“No, I don’t think I do.” Betty winked away the tears. “It’s George I’m really thinking of, Nanna.”
“But the dear lad is in the Kingdom of the Blessed, my dear. You wouldn’t have him back—surely?”
“Not if he’s really happier where he is,” said the girl, “but oh, Nanna, it’s so hard to believe that.” She went across to the big old-fashioned kitchen range, and poured the boiling water into a little silver teapot. Then she took the tray to her step-mother’s room.
Next she went down into the drawing-room—she always “did” that room while Nanna laid the breakfast with the help of the village girl who, although she was supposed to come in at seven, very seldom turned up till eight. And then, while Betty was carefully dusting the quaint, old-fashioned Staffordshire figures on the mantelpiece, the door opened, and Nanna came in and shut it behind her. “There isn’t any wine,” she began mysteriously. “Gentlemen do like a little drop of wine after their dinner.”
“I think what father and Jack can do without, Mr. Radmore can do without, too,” said Betty. For the first time her colour heightened. “In any case, I don’t see how we can get anything fit to drink by this evening.”
“I was thinking, Miss Betty, that you might borrow a bottle of port wine at Rose Cottage.”
“I don’t think I can do that,” said Betty decidedly, “you see, Miss Pendarth’s port is very good port, and we could never give her back a bottle of the same quality.”

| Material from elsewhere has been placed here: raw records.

-- ==== Sys2Proof/Safety.lean ====
section
/-!
DEFINITION. The terms claims are stated in: the invariant of the machine, what a step leaves unchanged, the state a
fault leaves, runs and safe runs.
-/

namespace Sys2Proof.Machine

/-- What holds of every state a run reaches: R19's range of `pc`, R23's "Otherwise the record is none" and its `pc`,
R53's constraints on the parameters, and the canonical form of memory. -/
structure State.Inv (s : State) : Prop where
  memCanonical : s.mem.wf
  pcInRange : s.pc.toNat ≤ 256
  recordWhenFaulted : s.run = .faulted ↔ s.fault.isSome = true
  recordNamesPc : ∀ r, s.fault = some r → r.pc = s.pc
  opcodesAdmissible : s.cfg.opcodes.admissible = true

/-- Every cell reads as before. -/
def SameMem (s t : State) : Prop := ∀ a, t.byteAt a = s.byteAt a

/-- Every cell but `x` reads as before. -/
def SameMemExcept (x : Nat) (s t : State) : Prop := ∀ a, a ≠ x → t.byteAt a = s.byteAt a

/-- Every register reads as before. -/
def SameRegs (s t : State) : Prop := ∀ j, t.reg j = s.reg j

/-- Every register that is not in the list reads as before. -/
def SameRegsExcept (ks : List RegIdx) (s t : State) : Prop := ∀ j, j ∉ ks → t.reg j = s.reg j

/-- The run state, the fault record, the instruction register and the parameters are as before. -/
def SameControl (s t : State) : Prop := t.run = s.run ∧ t.fault = s.fault ∧ t.ir = s.ir ∧ t.cfg = s.cfg

/-- All three flags are as before. -/
def SameFlags (s t : State) : Prop := t.flags = s.flags

/-- The output log is as before. -/
def SameOut (s t : State) : Prop := t.out = s.out

/-- The state a fault of kind and information `c` leaves, field by field (R92, R93). -/
def State.faultedWith (s : State) (c : FaultCause) : State where
  mem := s.mem
  regs := s.regs
  pc := s.pc
  flags := s.flags
  run := .faulted
  fault := some { cause := c, pc := s.pc }
  ir := s.ir
  out := s.out
  cfg := s.cfg

/-- The destination register is one `dest` lets an instruction write (R17). -/
def State.writable (s : State) (i : RegIdx) : Prop := i = s.cfg.spIndex → s.cfg.spProtect = .none

/-- The bytes at `pc` decode to the instruction `i` (R48, R62, R66). -/
def State.Fetches (s : State) (i : Instr) : Prop :=
  ∃ rest, decode s.cfg.opcodes (bytesFrom s.mem maxWidth s.pc.toNat) = .ok i rest

/-- What the fault `c`, recorded of the state `s`, claims of it: R86's column "when" (R87 to R91), with the one address
that can be out of range in a run (R34). -/
def State.Warrants (s : State) : FaultCause → Prop
  | .unknownOpcode b => b = s.byteAt s.pc.toNat ∧ ∀ o, s.cfg.opcodes.byte o ≠ b
  | .outOfBoundsAccess .mem x => x = 256 ∧ 254 ≤ s.pc.toNat
  | .outOfBoundsAccess .reg x => 7 < x ∧ ∃ i b, s.Fetches i ∧ b ∈ i.registerOperands ∧ b.toNat = x
  | .stackOverflow v => v = -1 ∧ s.sp = 0 ∧ ∃ a, s.Fetches (.push a) ∨ s.Fetches (.call a)
  | .stackUnderflow v => v = 256 ∧
      (s.sp = 255 ∧ (s.Fetches .ret ∨ ∃ a, s.Fetches (.pop a)) ∨
       s.byteAt s.sp.toNat = 255 ∧ s.cfg.spProtect = .none ∧ ∃ a, a.toNat = s.cfg.spIndex.val ∧ s.Fetches (.pop a))
  | .reservedRegisterWrite k => k = s.cfg.spIndex ∧ s.cfg.spProtect = .faultOnWrite ∧
      ∃ a b, a.toNat = k.val ∧ (s.Fetches (.ldi a b) ∨ s.Fetches (.mul a b) ∨ s.Fetches (.pop a))

/-- `t` is reached from `s` by a run: repeated steps (R112). -/
inductive Reaches (s : State) : State → Prop where
  | refl : Reaches s s
  | tail {t u : State} (h : Reaches s t) (hu : step t = .next u) : Reaches s u

/-- A safe run: no state reached from `s` is faulted, so the run halts or goes on for ever (R112). -/
def State.SafeRun (s : State) : Prop := ∀ t, Reaches s t → t.run ≠ .faulted

/-- The outcome with the output log replaced, for comparing two runs. -/
def withOut (o : List Byte) : Result → Result
  | .next t => .next { t with out := o }
  | .fault r => .fault r
  | .refused r => .refused r

/-- The outcome with the instruction register replaced, for comparing two runs. -/
def withIr (b : Byte) : Result → Result
  | .next t => .next { t with ir := b }
  | .fault r => .fault r
  | .refused r => .refused r

/-- Two states that agree on everything but Less and Greater. -/
def AgreeButLessGreater (s t : State) : Prop :=
  s.flags.equal = t.flags.equal ∧ s = { t with flags := s.flags }

end Sys2Proof.Machine
end

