-- ==== Sys2Proof/Certificates/Slice0/Obligations.lean ====
section
/-!
DEFINITION. The statements for the provers. An operand that names register `i` is written as a byte `a` with
`a.toNat = i.val`; `s.faultedWith c` is the state the fault `c` leaves (R92).
-/

open Sys2Proof Sys2Proof.Machine

/-! ### Memory, registers, operands -/

/-- R32: the access contract of the memory array, over every array and every address 0 to 255; a cell nothing has
written reads as the reset value. That nothing but memory changes is in the types: both take and give memory alone. -/
def Obligations.MemoryAccessContract : Prop :=
  ∀ (m : Memory) (a : Nat) (v : Byte), a ≤ 255 →
    memRead m a = .ok (m.get a) ∧
    (∃ m', memWrite m a v = .ok m' ∧ m'.get a = v ∧ memRead m' a = .ok v ∧ ∀ b, b ≠ a → m'.get b = m.get b) ∧
    memRead [] a = .ok (State.reset.byteAt a)

/-- 20_memory.md section 1, out-of-range addresses: fail, never wrap or clamp (the spec's choice D6, log 6). -/
def Obligations.AddressAbove255Faults : Prop :=
  ∀ (m : Memory) (a : Nat) (v : Byte), 255 < a →
    memRead m a = .error (.outOfBoundsAccess .mem a) ∧ memWrite m a v = .error (.outOfBoundsAccess .mem a)

/-- R14: a write stores exactly the value, for each of the eight registers, and touches nothing else; the stack pointer
is an alias of one of them and nothing else is. -/
def Obligations.RegisterFileStoresExactly : Prop :=
  ∀ (s : State) (i : RegIdx) (v : Byte),
    (s.setReg i v).reg i = v ∧ SameRegsExcept [i] s (s.setReg i v) ∧
    (s.setReg i v = { s with regs := (s.setReg i v).regs }) ∧
    (s.setReg s.cfg.spIndex v).sp = v ∧ (i ≠ s.cfg.spIndex → (s.setReg i v).sp = s.sp)

/-- 30_encoding.md section 2: the register index is the whole operand byte; LDI's immediate is the whole byte and every
value of it is legal. -/
def Obligations.OperandBytesAreWhole : Prop :=
  ∀ (s : State) (a b : Byte) (i : RegIdx),
    (a.toNat = i.val → regidx a = .ok i) ∧
    (7 < a.toNat → regidx a = .error (.outOfBoundsAccess .reg a.toNat)) ∧
    (a.toNat = i.val → s.writable i → ∃ t, exec (.ldi a b) s = .next t ∧ (t.reg i).toNat = b.toNat)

And then, as Nanna sidled towards the door, the old woman suddenly remarked, a little irrelevantly:—“I suppose you’ve told Miss Pendarth that Mr. Godfrey is coming, Miss Betty?”
Betty looked round quickly. “No,” she said, “I haven’t had a chance yet. Thank you for reminding me.”
The old woman slipped away, and Betty suddenly wondered whether Nanna had really come in to ask that question as to Miss Pendarth. Somehow Betty suspected that she had.
CHAPTER VII
It was about eleven, when most of her household chores were done, that Betty started off to pay an informal call on Miss Pendarth, in some ways the most outstanding personality in the village of Beechfield.
“Busybody”—“mischief-maker”—“a very kind lady”—“a disagreeable woman”—“a fearful snob”—“a true Christian”—were some of the epithets which had been, and were still, used, to describe the woman to whose house, Rose Cottage, Betty Tosswill, with a slight feeling of discomfort bordering on pain, began wending her way.
Olivia Pendarth and her colourless younger sister, Anne, the latter now long dead, had settled down at Beechfield in the nineties of the last century. When both over thirty years of age, they had selected Beechfield as a dwelling-place because of its quiet charm and nearness to London. Also because Rose Cottage, which, in spite of its unassuming name, was, if a small yet a substantial, red-brick house with a good garden, paddock and stables, exactly suited them, as to price, and as to the accommodation they then wanted. The surviving sister was now rather over sixty, and her income was very much smaller than it had been, but it never even occurred to her to try and sell what had become to her a place of mingled painful and happy memories.